I could see the anger in his eyes - nobody had ever spoken to him like that. He stopped talking to me for a while, but then Providence played in my favor. I already wrote about Barlow's stethoscope and its special characteristics, which made it ‘unique’ in the world. Upon going home after a day's work, Prof. Barlow had the habit of taking his stethoscope from around the neck, place it on the roof of the car while taking out his white coat. One day, he forgot to place the stethoscope back into the car and it got lost! It was as if heaven had fallen over his head; because of its uniqueness, the stethoscope was irreplaceable! I and the others around decided to buy him a new stethoscope, with all the sound properties available at that time; but it obviously was not Barlow's stethoscope!

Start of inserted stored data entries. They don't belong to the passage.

/-- PEO_CHALLENGE (R464). -/
def execPeoChallenge (m : Master) (s : State) : Host.Outcome State Fault Refusal := .next (s.peoCmd m 1)
/-- PEO_TOKEN (R455). -/
def execPeoToken (m : Master) (s : State) : Host.Outcome State Fault Refusal := .next (s.peoCmd m 2)
/-- PEO_ATTEST (R457). -/
def execPeoAttest (m : Master) (s : State) : Host.Outcome State Fault Refusal := .next (s.peoCmd m 3)
/-- PEO_GET_CERT (R456). -/
def execPeoGetCert (m : Master) (s : State) : Host.Outcome State Fault Refusal := .next (s.peoCmd m 4)
/-- PEO_FUSE_WRITE (R444, R464). -/
def execPeoFuseWrite (m : Master) (s : State) : Host.Outcome State Fault Refusal := .next (s.peoCmd m 5)
/-- PEO_FUSE_REPAIR (R464). -/
def execPeoFuseRepair (m : Master) (s : State) : Host.Outcome State Fault Refusal := .next (s.peoCmd m 6)
/-- PEO_SET_SVN (R446). -/
def execPeoSetSvn (m : Master) (s : State) : Host.Outcome State Fault Refusal := .next (s.peoCmd m 7)
/-- PEO_REVOKE (R454). -/
def execPeoRevoke (m : Master) (s : State) : Host.Outcome State Fault Refusal := .next (s.peoCmd m 8)
/-- PEO_INSTALL_KEY (R452, R464). -/
def execPeoInstallKey (m : Master) (s : State) : Host.Outcome State Fault Refusal := .next (s.peoCmd m 9)
/-- PEO_SEAL_KEY (R464). -/
def execPeoSealKey (m : Master) (s : State) : Host.Outcome State Fault Refusal := .next (s.peoCmd m 10)
/-- PEO_PROVISION (R449, R450). -/
def execPeoProvision (m : Master) (s : State) : Host.Outcome State Fault Refusal := .next (s.peoCmd m 11)
/-- PEO_DEPLOY (R449, R450). -/
def execPeoDeploy (m : Master) (s : State) : Host.Outcome State Fault Refusal := .next (s.peoCmd m 12)
/-- PEO_RETURN (R449, R450). -/
def execPeoReturn (m : Master) (s : State) : Host.Outcome State Fault Refusal := .next (s.peoCmd m 13)
/-- PEO_WIPE_SECURE (R258, R464). -/
def execPeoWipeSecure (m : Master) (s : State) : Host.Outcome State Fault Refusal := .next (s.peoCmd m 14)
/-- PEO_LOCK (R461). -/
def execPeoLock (m : Master) (s : State) : Host.Outcome State Fault Refusal := .next (s.peoCmd m 15)

/-! ### Completion (R464) -/

/-- The running command ends: `cause` 0 is OK (RESULT 1), otherwise FAIL; commands of the debug port report in
DBG_AUTH_STAT instead (R537). -/
def State.peoEnd (s : State) (len cause : Nat) : State :=
  let r := if cause = 0 then 1 else 2
  let s1 := s.wr Reg.PEO_STAT_BUSY 0
  if 0x40 ≤ s.rd Hid.peoCode then
    ((s1.wr Reg.DBG_AUTH_STAT_BUSY 0).wr Reg.DBG_AUTH_STAT_CAUSE cause).wr Reg.DBG_AUTH_STAT_RESULT r
  else (((s1.wr Reg.PEO_RESULT_LEN len).wr Reg.PEO_RESULT_CAUSE cause).wr Reg.PEO_RESULT_RESULT r).peoEvt 1

/-- Read a buffer of Peony: none where it waits; the cause is 6 BUFFER where it does not lie in memory or cannot be read. -/
def State.peoRead (s : State) (n : Nat) : Option (List Byte × Nat × State) :=
  let a := 64 * s.rd Hid.peoBuf
  if !s.inMemory a n then some ([], 6, s)
  else
    let (d, r, t) := s.coRead (s.req .peony (s.rd Hid.peoBufKey)) a n
    if r = .held then none else some (d, if r = .ok then 0 else 6, t)

/-- Write a buffer of Peony. -/
def State.peoWrite (s : State) (d : List Byte) : Option (Nat × State) :=
  let a := 64 * s.rd Hid.peoBuf
  if !s.inMemory a d.length then some (6, s)
  else
    let (r, t) := s.coWrite (s.req .peony (s.rd Hid.peoBufKey)) a d
    if r = .held then none else some (if r = .ok then 0 else 6, t)

/-- The cause with which a token of 1,412 bytes fails, 0 where it passes (R455): `sig` says that its signature verifies under
its key. `ret` asks for a RETURN token, which an owner slot must sign (R449). -/
def State.tokenCause (s : State) (t : List Byte) (sig ret : Bool) : Nat :=
  let f (o n : Nat) : Nat := hdrField t o n
  let key := f 80 4
  if f 0 4 ≠ 0x544B4757 ∨ f 4 2 ≠ 1 ∨ f 6 1 = 0 ∨ 3 < f 6 1 ∨ f 7 1 ≠ 0 ∨ f 14 2 ≠ 0 ∨ f 84 4 = 0 ∨ 604800 < f 84 4
      ∨ f 88 40 ≠ 0 ∨ (ret ∧ f 6 1 ≠ 3) then 4
  else if f 8 6 ≠ s.rd (Reg.PEO_FUSE 0) + 2 ^ 32 * (s.rd (Reg.PEO_FUSE 1) % 2 ^ 16) ∨ !s.on Hid.chalV
      ∨ f 16 64 ≠ s.rd Hid.chal ∨ s.rd Hid.chalAt + 240000000000 ≤ s.now then 3
  else if !(s.keyUsable key 2 || (key == 0x100 && s.lcs == 3 && !ret)) then 2
  else if !sig then 1
  else 0

/-- TOKEN with its bytes (R455): the challenge is consumed; a pass of LEVEL 1 or 2 sets the level for LIFETIME seconds. -/
def State.tokenRun (s : State) (t : List Byte) (sig : Bool) : Nat × State :=
  let c := s.tokenCause t sig false
  let s1 := s.wr Hid.chalV 0
  if c ≠ 0 then (c, s1.alarm Reg.PEO_ALARM_TOKEN)
  else if hdrField t 6 1 = 3 then (0, s1)
  else (0, ((s1.wr Hid.tokenV 1).wr Reg.PEO_DBG_REMAIN (hdrField t 84 4)).setLevel (hdrField t 6 1))

/-- A challenge of 64 bytes from the TRNG: a free value (R442, R455). -/
def State.challenge (s : State) : State :=
  let (v, s1) := s.fresh
  ((s1.wr Hid.chal v).wr Hid.chalV 1).wr Hid.chalAt s.now

/-- A signature block of the identity key: its bytes are free (R451, R456). -/
def State.signBlock (s : State) : List Byte × State :=
  let (v, s1) := s.fresh
  (leBytes 1284 v, s1.wr Reg.PEO_STAT_ID_READY 1)

/-- The identity certificate (R456). -/
def State.cert (s : State) : List Byte :=
  let dev := s.rd (Reg.PEO_FUSE 0) + 2 ^ 32 * (s.rd (Reg.PEO_FUSE 1) % 2 ^ 16)
  let open8 (a n : Nat) : List Byte := (List.range n).map (fun i => BitVec.ofNat 8 (Config.certByte (a + i)))
  leBytes 4 0x54434557 ++ leBytes 2 1 ++ open8 6 2 ++ leBytes 6 dev ++ open8 14 2 ++ open8 16 8 ++ List.replicate 40 0
    ++ open8 64 1793 ++ List.replicate 3 0 ++ open8 1860 1284

/-- A life-cycle transition burns its field and applies what follows (R447, R450). -/
def State.transition (s : State) (i : Nat) (fail : Option (Fin 512 × Word)) : State :=
  let old := s.lcs
  let (s1, ok) := s.startWipe.burn 10 (15 * 2 ^ (4 * i)) fail
  let s2 := if s1.lcs = old then s1
    else ((if i = 2 then (s1.wr Hid.sealedV 0).wr Hid.sealedKey 0 else s1).lcsApply).peoEvt 3
  s2.peoEnd 0 (if ok then 0 else 5)

/-- FUSE_REPAIR: each soft record not fused goes into the next free repair word, until one fails or none is left. -/
def State.fuseRepair (s : State) (fail : Option (Fin 512 × Word)) : State :=
  let (t, cause) := s.unfused.foldl (fun (acc : State × Nat) r =>
    if acc.2 ≠ 0 then acc
    else match acc.1.freeRepair with
    | [] => (acc.1, 5)
    | w :: _ =>
      let (u, ok) := acc.1.burn w r fail
      (u.inc Reg.CFG_VB_REC_FUSED 1, if ok then 0 else 5)) (s, 0)
  t.peoEnd 0 cause

/-- INSTALL_KEY: `good` says that the digest of the key is that of its slot (R452). -/
def State.installKey (s : State) (good : Bool) : State :=
  let i := s.rd Hid.peoData % 8
  match s.peoRead 1793 with
  | none => s.answer .held []
  | some (d, c, t) =>
    if c ≠ 0 then t.peoEnd 0 c
    else if !good then t.peoEnd 0 2
    else (((t.wr (Hid.ownerKey i) (ofLeBytes d)).wr (Hid.ownerDig i) (t.slotDigest i)).wr (Hid.ownerKeyV i) 1).peoEnd 0 0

Some time later, a patient of mine phoned and asked to meet me as he had something in which I could be interested. Imagine my surprise when I saw Barlow's stethoscope in his hands, which he wanted to offer me as a gift. I was fast to phone Prof. Barlow and ask him to receive me. I went to his office and put the stethoscope on top of his desk, right in front of his eyes. For the first time, I saw Prof. Barlow drop a few tears – after all, the man also had emotions! From that moment on, our relationship normalized and I could again take advantage of his immense knowledge. I left Johannesburg only a year later, in 1988, and I am sure that Prof. Barlow missed me, although he obviously never showed the feeling. Back in Portugal, in 1988, I continued to correspond with him and even wrote a final paper with him on the tricuspid valve, published in Heart in 2007.14 It was the last paper with his name.
Prof. Barlow died on 10 December 2008. I will always remember him. Also for the words in the dedication in his abovementioned book, which reads: “To all the students who listen, look, touch and reflect: may they hear, see, feel and comprehend”. I was blessed to have been his student and to have heard, seen, felt and comprehended him!